- Title card
- Directed by: Chuck Jones
- Story by: Michael Maltese
- Edited by: Treg Brown
- Music by: John Seely
- Animation by: Richard Thompson Ken Harris Ben Washam
- Layouts by: Philip DeGuard
- Backgrounds by: Philip DeGuard
- Color process: Technicolor
- Production company: Warner Bros. Cartoons
- Distributed by: Warner Bros. Pictures
- Release date: October 11, 1958; (with The Old Man and the Sea)
- Running time: 6 minutes
- Country: United States

= Hook, Line and Stinker =

Hook, Line and Stinker is a 1958 Warner Bros. Looney Tunes cartoon directed by Chuck Jones. The short was released on October 11, 1958 with The Old Man and the Sea, and stars Wile E. Coyote and the Road Runner. The title is a pun on the expression "hook, line and sinker", which means to have been deceived or tricked.

Due to a musicians' strike, this is one of a handful of Warner Bros. cartoon shorts that used stock music from John Seely.

==Plot==
The familiar chase between Wile E. Coyote (also known as "Famishius-Famishius"), and the Road Runner (or "Burnius-Roadibus"), unfolds with its classic slapstick humor.

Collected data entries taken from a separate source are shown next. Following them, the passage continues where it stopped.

-- ==== Sys2Proof/Tests/Witnesses.lean ====
section
/-! SUPPORT. Witnesses: states and operands that meet the statements' hypotheses (ports, faults, pushes). -/

namespace Sys2Proof.Tests

open Sys2Proof.Machine

/-- `ResetInputRestoresResetValues`, `ResetEstablishesInvariant`. -/
theorem witness_reset : (assertReset full).rst = true := by decide

/-- A step from reset goes on, with nothing waiting. -/
theorem witness_idle : after (step (fresh .library .producer)) (fun t => t == fresh .library .producer) = true := by
  decide

/-- The invariant of `EveryStepKeepsInvariant`, `StepNeverStops` holds after reset with these parameters. -/
theorem witness_invariant : (fresh .library .producer).Inv := by
  constructor <;> simp [fresh, onPort, State.resetWith, Memory.unwritten, Memory.wf, cellsRising, cellsBelow]

/-- `StepExecutesServedCommand`, `GrantedPortIsServed`, `PortsKeepTheirOrder`: a command that decodes, and
a word that does not, waiting on the served port. -/
theorem witness_served :
    servedPort (acceptCommand .consumer 0x1000000000000000 (fresh .library .producer)) = some .consumer ∧
    servedPort (acceptCommand .reader 2 (fresh .library .producer)) = some .reader ∧
    decode 0x1000000000000000 = .ok .tick ∧ decode 2 = .error (.reservedBits .nop) := by decide

/-- `EncodeOfDecodeIsTheWord`. -/
theorem witness_decodes : decode 0x3100000000000005 = .ok (.rdConfig 5) := by decide

/-- `FaultsFollowCheckOrder`, one word for each code and one for none, at the range's edges. -/
theorem witness_faults :
    Claims.faultCode (tiny .library) .producer 0x0200000000000000 = some 1 ∧
    Claims.faultCode (tiny .library) .reader 0x1100000000000000 = some 2 ∧
    Claims.faultCode (tiny .library) .reader 0x2100000000000001 = some 3 ∧
    Claims.faultCode (tiny .library) .reader 0x2000000000000008 = some 4 ∧
    Claims.faultCode (tiny .library) .consumer 0x1100000000000008 = some 5 ∧
    Claims.faultCode (tiny .library) .producer 0x3100000000000006 = some 6 ∧
    Claims.faultCode (tiny .library) .consumer 0x1100000000000007 = none ∧
    after (runWord 0x1100000000000007 (fresh .library .consumer)) (fun t => !t.err) = true := by decide

/-- `HaltedCommandsHaveNoEffect`, `OnlyResetLeavesTheHaltedState`: a halted state with a command of each kind
waiting that goes on. -/
theorem witness_halted :
    after (step (acceptCommand .producer 0x010000003F800000
        { fresh .library .producer with err := true, ecode := 2 }))
      (fun t => t.err && t.idx == 0) = true ∧
    (Instr.push 0x3F800000).wellFormed .producer (tiny .library) = true ∧
    (Instr.rdSurface).wellFormed .reader (tiny .library) = true := by decide

/-- `PushWritesSampleAtCursor` with the last slot free, `PushOnFullTransfersBlock`, and `PushOnFullDropsBlock`,
`ReadyBlockIsNeverOverwritten`, `PushDuringTickIsPushBeforeTick` with the flag set. -/
theorem witness_push :
    (full.port = .producer ∧ full.err = false ∧ full.idx.toNat = full.cfg.N ∧ full.ready = false) ∧
    ({ full with idx := 3 } : State).idx.toNat + 1 = full.cfg.N ∧
    ({ full with ready := true } : State).idx.toNat = full.cfg.N ∧
    after (exec (.push 0) { full with ready := true }) (fun t => t.ready && t.idx == 1) = true := by decide

end Sys2Proof.Tests
end

/-! PROOFS. Ticks of a running block on a set flag: the command reaches the ready path, and what it leaves in
the Transform Buffer (41_transform.md R160, 44_tick.md R222). -/

namespace Sys2Proof.Machine

/-- On port C of a running block whose flag is set, a tick takes the ready path (44_tick.md R222). -/
theorem exec_tick_of_ready {s : State} (hport : s.port = .consumer) (herr : s.err = false)
    (hready : s.ready = true) : exec .tick s = .next (tickReady s) := by
  have hwf : Instr.tick.wellFormed s.port s.cfg = true := by rw [hport]; rfl
  rw [exec_of_runs hwf (.inl herr)]
  exact if_pos hready

/-- Each word a tick leaves in the Transform Buffer is the transform's output word (41_transform.md R160). -/
theorem cellAt_tickReady_tbuf (s : State) {j : Nat} (hj : j < 2 * s.cfg.N) :
    cellAt (tickReady s).mem.tbuf j = some (transformWord s.cfg s.draws (tbufWords s) j) := by
  rw [tickReady_tbuf, cellAt_fillCells, if_pos hj]

/-- One word that is not finite makes the transform's whole input not finite. -/
theorem tbufWords_all_finite_eq_false {s : State} {j : Nat} (hj : j < 2 * s.cfg.N)
    (hword : floatIsFinite (readTbuf s j) = false) : (tbufWords s).all floatIsFinite = false :=
  List.all_eq_false.2
    ⟨readTbuf s j, List.mem_map_of_mem (List.mem_range.2 hj), Bool.eq_false_iff.1 hword⟩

1. Coyote sets a trap with a washtub and dynamite, but ends up encased in a tube from the explosion.
2. Attempting to bash the Road Runner with a sledgehammer, The end falls out with Coyote getting repeatedly bashed himself by the stick due to mishap.
3. ACME bird seed on railroad tracks leads to Coyote being flattened by a passing train.
4. Coyote's attempt to catch Road Runner with a harpoon attached to a balloon backfires as he gets struck by lightning.
5. Dynamite trap backfires as Coyote ends up blown up by his own detonator.
6. Using a piano suspended by a rope, Coyote's plan fails as he ends up with piano keys for teeth after the piano drops on him.
7. An intricate Rube Goldberg-style contraption sets off a cannon intended for Road Runner, but the cannonball plummets on top of the unsuspecting Coyote instead of the curious Road Runner. After the Coyote is bashed into the ground, the words "The End" appear on the cannonball.

==Home media==
- VHS - Auntie Mame (A Night At The Movies issue)
- VHS - Wile. E. Coyote Vs. Road Runner: The Classic Chase
- VHS - Chariots of Fur
- VHS - The Stars Of Space Jam: Road Runner and Wile E. Coyote
- DVD - Looney Tunes Golden Collection: Volume 6

==See also==
- Looney Tunes and Merrie Melodies filmography (1950–1959)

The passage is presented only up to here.